Court rules man can't keep money found in suitcase
Published February 17, 2006
TALLAHASSEE - A motorist who told Miami-Dade County police a suitcase in his back seat contained clothing cannot claim the nearly $500,000 found inside, a sharply divided Florida Supreme Court decided Thursday.
The justices ruled 4-3 that Walter Velez lacked standing to challenge the confiscation under the Florida Contraband Forfeiture Act because he "failed to demonstrate that he was a person in possession of the currency at the time of the seizure." He could have done that by offering a sworn statement claiming possession at a preliminary hearing, Justice Kenneth Bell wrote in the majority opinion.
In dissent, Justice Harry Lee Anstead wrote that requiring such a statement is illogical because Velez's lawyer, instead, had offered one from a police officer already saying Velez had possession of the suitcase.
An officer saw the suitcase after stopping Velez for a traffic violation in 2002. Inside, he found $489,800, mostly in bundles of $20 bills. Velez, who was not charged with a crime, claimed the money wasn't his and had been given to him by a stranger, the officer said in his statement.

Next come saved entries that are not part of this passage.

/-- LOOP (R142). -/
def loopState (s : State) : State :=
  control 0x0A (fun c w s => branchCheck (fld w 61 0 != 0) (actx s c) w) (fun c w s =>
    let a := actx s c
    let (lc, active, taken) := loopStep a.lc a.active (fld w 119 118) (fld w 117 94)
    let s := actxMod c (fun a => { a with lc := lc, active := active }) s
    aconGoto c (if taken then (branchTo a w).getD 0 else a.pc + 1) s) s

/-- JMP (R142). -/
def jmpState (s : State) : State :=
  control 0x0B (fun c w s => branchCheck (fld w 119 94 != 0 || fld w 61 0 != 0) (actx s c) w) (fun c w s =>
    aconGoto c ((branchTo (actx s c) w).getD 0) s) s

/-- Clusters whose CSEQ has a stream of context c. -/
def ctxClusters (s : State) (c : Nat) : List Nat := (s.clusters.map (·.1)).filter (fun n => csState s n c != 0)

/-- Checks of a VSEL (06 R126, R140). -/
def vselCheck (c : Nat) (w : Slot) (s : State) : Option (Nat × Nat × Nat) :=
  lowest [why (fld w 57 0 != 0) 0x02, why ((actx s c).vtabCount == 0) 0x23, why (fld w 119 72 % 4 != 0) 0x27]

/-- Steps 2 to 5 of VSEL (R140). The variant table is read again (DESIGN CHOICE, log entry 94). -/
def vselSelect (c : Nat) (w : Slot) (s : State) : State :=
  let a := actx s c
  let halt (h : Nat × Nat × Nat) (s : State) : State := controlHalt c a.pc h.1 h.2.1 h.2.2 s
  let s := if bit w 63 then gateCtrSet c (fld w 62 58) (gateCtr s c (fld w 62 58) - 1) s else s
  let s := actxMod c (fun a => { a with vgate := none }) s
  match virtRead (viaCtx s c) ((fld w 119 72 + 4 * fld w 71 64) % 2 ^ 48) 4 s with
  | (.error e, s) => halt (accessHalt e false) s
  | (.ok d, s) =>
    let len := leNat d
    match readVariants c a.vtabOff a.vtabCount s with
    | (.error e, s) => halt (accessHalt e false) s
    | (.ok vt, s) =>
      match vt.find? (fun e => decide (len ≤ e.1)) with
      | none => halt (0x0D, len, (vt.getLast?.map (·.1)).getD 0) s
      | some (_, entry, id, _) =>
        let s := rfSet (statusReg c) 23 16 id s
        let s := (ctxClusters s c).foldl (fun s n => mailboxPut n c id s) s
        aconGoto c entry (moversVsel c id s)

/-- VSEL (R140): begins to wait at its gate where the counter is 0, and otherwise reads the length and selects a variant. Once it
waits it is no boundary (R125). -/
def vselState (s : State) : State :=
  match atControl s with
  | none => s
  | some c =>
    if (actx s c).vgate.isNone && boundaryWaits s c then s
    else
      match controlAt c s with
      | (.error _, _) => s
      | (.ok w, s') =>
        if opOf w = 0x09 ∧ bit w 63 = true ∧ gateCtr s c (fld w 62 58) = 0 ∧
            (lowest [vselCheck c w s', overrunCand s' c]).isNone then
          actxMod c (fun a => { a with vgate := some (a.vgate.getD s'.clk.aclk) }) s'
        else control 0x09 vselCheck vselSelect s

/-- END (R124): the context waits for its last signals. -/
def endState (s : State) : State :=
  match atControl s with
  | none => s
  | some c =>
    if boundaryWaits s c then s
    else control 0x0F (fun _ w _ => why (fld w 119 0 != 0) 0x02) (fun c _ s =>
      actxMod c (fun a => { a with ending := true }) s) s

/-- CONTEXT_DONE (R124): every signal of the last window is delivered; the context returns to IDLE and the completion is
posted. -/
def contextDoneState (c : Nat) (s : State) : State :=
  let a := actx s c
  if !a.ending || !a.ended.isEmpty || ctxBusy s c || acState s c != stRunning then s
  else
    let s := actxMod c (fun a => { AconCtx.fresh with movers := a.movers, overrun := a.overrun }) (leaveArray c s)
    let s := acStateSet c stIdle (rfSet (statusReg c) 9 4 0 s)
    postCompletion c 0 (setIrq pgAcon (2 ^ (24 + c)) s)

/-! ### WIN and the load of a window -/

/-- Checks of a WIN (06 R126, R135, R136, R391). -/
def winCheck (c : Nat) (w : Slot) (s : State) : Option (Nat × Nat × Nat) :=
  let mask := fld w 103 72
  let count := fld w 71 64
  lowest
    [why (fld w 56 0 != 0) 0x02,
     cand (auditedNow s c && geomM s == 16 && geomN s == 16) 0x0C (geomM s + geomN s <<< 16) (geomM s + geomN s <<< 16),
     why (auditedNow s c && decide (32768 < fld w 119 104 + 1)) 0x21,
     why ((mask == 0) != (count == 0)) 0x27,
     why (bit w 59 && fld w 58 57 != 0) 0x27]

/-- WIN (R128, R129): open a window. What else stands at pc and cannot be executed halts here (R127). -/
def winState (s : State) : State :=
  match atControl s with
  | none => s
  | some c =>
    let a := actx s c
    match controlAt c s with
    | (.error s', _) => s'
    | (.ok w, s') =>
      if opOf w ≠ 0x01 ∨ boundaryWaits s c then s
      else
        match lowest [winCheck c w s', overrunCand s' c] with
        | some (r, i0, i1) => haltCtx c (instrVa s' c a.pc) r i0 i1 .load (overrunTaken c r s')
        | none =>
          let s := { s' with winSerial := s'.winSerial + 1 }
          let win : Window :=
            { serial := s.winSerial
              winIndex := a.pc
              next := a.pc + 1
              len := fld w 119 104 + 1
              gateMask := BitVec.ofNat 32 (fld w 103 72)
              gateCount := fld w 71 64
              pclass := fld w 63 60
              quiet := bit w 59
              carry := BitVec.ofNat 2 (fld w 58 57)
              audited := auditedNow s c
              second := false
              phase := .opened
              instrs := []
              all := []
              gaps := []
              cycle0 := 0
              endAclk := s.clk.aclk
              restores := a.resumed
              tokensTaken := false
              zeroed0 := false
              zeroed1 := false
              startState := ⟨a.swap, a.lc, a.active, a.rec0, a.rec1, a.drainSeq⟩
              held := []
              drains := 0
              withheld := false
              replays := 0
              begun := false
              after := [] }
          rfSet (statusReg c) 7 4 0 (actxMod c (fun a => { a with win := some win }) s)

/-- A resolved handle, or the halt it causes (R139, R150). -/
def resolve (c h role : Nat) (bad : Tensor → Bool) (s : State) : Except (Nat × Nat × Nat) Tensor × State :=
  let info0 := h + role <<< 16
  let info1 := (tdtFirst s c + h) % 2 ^ 15
  match readTensor c h (ctxSecure s c) s with
  | (.fail e, s) => (.error (accessHalt e true), s)
  | (.world, s) => (.error (0x07, info0, info1), s)
  | (.invalid, s) => (.error (0x0E, info0, info1), s)
  | (.ok t, s) => if bad t then (.error (0x0E, info0, info1), s) else (.ok t, s)

/-- An array operand's own tests (R139): cluster-resident, RANK 2. A DRAIN's output is such an operand (DEDUCED, log entry 97). -/
def operandBad (t : Tensor) : Bool := !t.resident || t.rank != 2

/-- An A or B operand, with the alignment case of R103. -/
def panelBad (kpos : Nat) (t : Tensor) : Bool := operandBad t || (isBlockFmt t.format && kpos % 32 != 0)

/-- Checks of a timed instruction in its window that need no descriptor (R127, R128, R130). -/
def timedHalt (g : Grade) (len lastAt : Nat) (w : Slot) : Option (Nat × Nat × Nat) :=
  let at_ := fld w 119 104
  lowest
    [fieldHalt g w,
     why (opOf w == 0x07 && decide (len < at_ + fld w 103 88 + 1)) 0x21,
     why (decide (len ≤ at_)) 0x21, why (decide (at_ < lastAt)) 0x25]

/-- The halt of a handle that does not resolve. -/
def refusedBy (r : Except (Nat × Nat × Nat) Tensor) : Option (Nat × Nat × Nat) :=
  match r with
  | .ok _ => none
  | .error x => some x

/-- FP64 operands select FP64 limb mode, which the FGM-7768 lacks (R3). -/
def fp64Absent (g : Grade) (r : Except (Nat × Nat × Nat) Tensor) : Option (Nat × Nat × Nat) :=
  match r with
  | .ok t => why (t.format == 0x0B && !hasFp64 g) 0x03
  | .error _ => none

/-- Resolve the handles of a timed instruction: role and operand tests by opcode. Errors of several handles compete by
reason with the lowest reported. -/
def timedTensors (c : Nat) (w : Slot) (s : State) :
    Option (Nat × Nat × Nat) × Option Tensor × Option Tensor × Option Tensor × State :=
  match opOf w with
  | 0x03 =>
    let kpos := fld w 32 9
    match resolve c (fld w 103 89) 0 (panelBad kpos) s with
    | (ra, s) =>
      match resolve c (fld w 88 74) 1 (panelBad kpos) s with
      | (rb, s) =>
        let h := lowest [refusedBy ra, refusedBy rb, fp64Absent s.fuses.grade ra, fp64Absent s.fuses.grade rb]
        (h, ra.toOption, rb.toOption, none, s)
  | 0x04 =>
    match resolve c (fld w 102 88) 2 (fun t => operandBad t || t.format != fld w 87 83) s with
    | (.ok t, s) => (none, none, none, some t, s)
    | (.error x, s) => (some x, none, none, none, s)
  | _ => (none, none, none, none, s)

/-- SWAP_STATE in window cycle `t`, for the instructions of a window loaded so far (R111). -/
def swapBefore (swap : Bool) (l : List Timed) (t : Nat) : Bool :=
  (l.filter (fun i => opOf i.word == 0x05 && decide (fld i.word 119 104 < t))).length % 2 == (if swap then 0 else 1)

/-- The frame base of physical bank p in window cycle `t`, as the instructions loaded so far leave it; none where it is not set
or comes from a RESTORE's record. -/
def frameBefore (a : AconCtx) (l : List Timed) (t p : Nat) : Option Int :=
  let r := if p = 0 then a.rec0 else a.rec1
  l.foldl (fun f i =>
    let at_ := fld i.word 119 104
    let lb := fld i.word 103 103
    let q := if swapBefore a.swap l at_ then 1 - lb else lb
    if t ≤ at_ ∨ q ≠ p then f
    else
      match opOf i.word with
      | 0x02 =>
        if bit i.word 102 then none
        else some (if bit i.word 101 then (defaultFrame (fld i.word 100 96) (fld i.word 95 91)).getD 0
          else sext 12 (fld i.word 90 79))
      | 0x0D => none
      | _ => f) (if r.frameSet then some r.f else none)

/-- The range check of F_eff at resolution (R78, R139), where the bank's frame is known then. What a RESTORE's record sets is
checked at issue. -/
def loadFEff (a : AconCtx) (l : List Timed) (w : Slot) (ta tb : Option Tensor) : Option (Nat × Nat × Nat) :=
  match opOf w, ta, tb with
  | 0x03, some x, some y =>
    let at_ := fld w 119 104
    let lb := fld w 8 8
    (match frameBefore a l at_ (if swapBefore a.swap l at_ then 1 - lb else lb) with
     | some f =>
       let fEff := f + x.exp + y.exp
       cand (fEff < -2048 || 2047 < fEff) 0x12 (lb + 2 ^ 31) (wrapInt 32 fEff)
     | none => none)
  | _, _, _ => none

/-- What loading a window gives: its instructions, or the halt with the index at which it stands. -/
abbrev Load := Except (Nat × Nat × Nat × Nat) (List Timed × Nat)

/-- Load the instructions of a window from index i to the next control instruction (R128): the first failing
instruction in program order, with its lowest reason (R127). -/
def loadTimed (c len : Nat) : Nat → Nat → Nat → List Timed → State → Load × State
  | 0, i, _, _, s => (.error (i, 0x21, 0, 0), s)
  | fuel + 1, i, lastAt, acc, s =>
    if (actx s c).instrCount ≤ i then (.ok (acc, i), s)
    else
      match readInstr c i s with
      | (.error (r, i0, i1), s) => (.error (i, r, i0, i1), s)
      | (.ok w, s) =>
        if isControl (opOf w) then (.ok (acc, i), s)
        else if !isTimed (opOf w) then (.error (i, 0x01, 0, 0), s)
        else
          let runaway := why (fuel == 0) 0x21
          let (h, a, b, o, s) := timedTensors c w s
          match lowest [timedHalt s.fuses.grade len lastAt w, h, loadFEff (actx s c) acc w a b, runaway] with
          | some (r, i0, i1) => (.error (i, r, i0, i1), s)
          | none => loadTimed c len fuel (i + 1) (fld w 119 104) (acc ++ [⟨i, w, a, b, o⟩]) s

/-- Declared quiet gaps of a window (R135). -/
def gapsOf (l : List Timed) : List (Nat × Nat) :=
  (l.filter (fun t => opOf t.word == 0x07)).map (fun t => (fld t.word 119 104, fld t.word 103 88 + 1))

/-- The audit area of a window's DRAINs and SAVEs would end above 4 MiB (R392). -/
def auditTooLong (s : State) (c : Nat) (l : List Timed) : Bool :=
  decide (cmemTop < auditBase s c ((l.filter (fun t => opOf t.word == 0x04 || opOf t.word == 0x0C)).length))

/-- WINDOW_LOAD (R127, R128, R139, R392): fetch the window and resolve its handles; ACON reports its PCLASS (R450). -/
def windowLoadState (s : State) : State :=
  match running s with
  | none => s
  | some c =>
    match (actx s c).win with
    | none => s
    | some w =>
      if w.phase ≠ .opened ∨ ¬ xlatOn s ∨ acState s c ≠ stRunning then s
      else
        match loadTimed c w.len 1025 (w.winIndex + 1) 0 [] s with
        | (.error (i, r, i0, i1), s) => haltCtx c (instrVa s c i) r i0 i1 .load s
        | (.ok (l, next), s) =>
          if w.audited && auditTooLong s c l then haltCtx c (instrVa s c w.winIndex) 0x21 0 0 .load s
          else
          let s := winMod c (fun w => { w with
            phase := .loaded, instrs := l, all := l, next := next, gaps := gapsOf l, endAclk := max w.endAclk s.clk.aclk }) s
          output (.powerReport w.pclass) { s with power := { s.power with pclassNow := w.pclass } }

/-! ### The carry prologue (R133) -/

/-- Logical banks that a CARRY names, bank 0 first. -/
def carried (w : Window) : List Nat := (List.range 2).filter (fun b => bit w.carry b)

/-- Latest of a list of ACLK times. -/
def latest (l : List Nat) : Nat := l.foldl max 0

/-- Earliest ACLK at which a SAVE of bank p may start: drain spacing and pending products (R113, R116). -/
def saveTime (s : State) (p : Nat) : Nat :=
  latest [(s.array.lastDrain.map (· + 256)).getD 0, ((bankOf s p).lastMma.map (fun e => e.1 + e.2 + 8)).getD 0]

/-- Earliest ACLK at which a RESTORE of bank p may start: injection overlap and bank reuse (R110, R116). -/
def restoreTime (s : State) (p : Nat) : Nat :=
  latest [(s.array.lastInject.map (fun e => e.1 + e.2)).getD 0, ((bankOf s p).lastRead.map (· + 256)).getD 0]

/-- A halt of a loaded window that has not started: it stays HALTED and RESUME presents it again. -/
def gateHalt (c reason i0 i1 : Nat) (s : State) : State :=
  match (actx s c).win with
  | none => s
  | some w => haltCtx c (instrVa s c w.winIndex) reason i0 i1 .window (winMod c (fun w => { w with phase := .halted }) s)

Velez's attorney, Paul Morris, disputed that, contending Velez always has said the money was his. Velez invoked his Fifth Amendment right against self-incrimination when asked about the money's source, Morris said.
"Possession of money is not yet a crime in this country," the lawyer said. "Some people keep their life savings in their houses."
Fifteen days after the traffic stop, Velez challenged the seizure.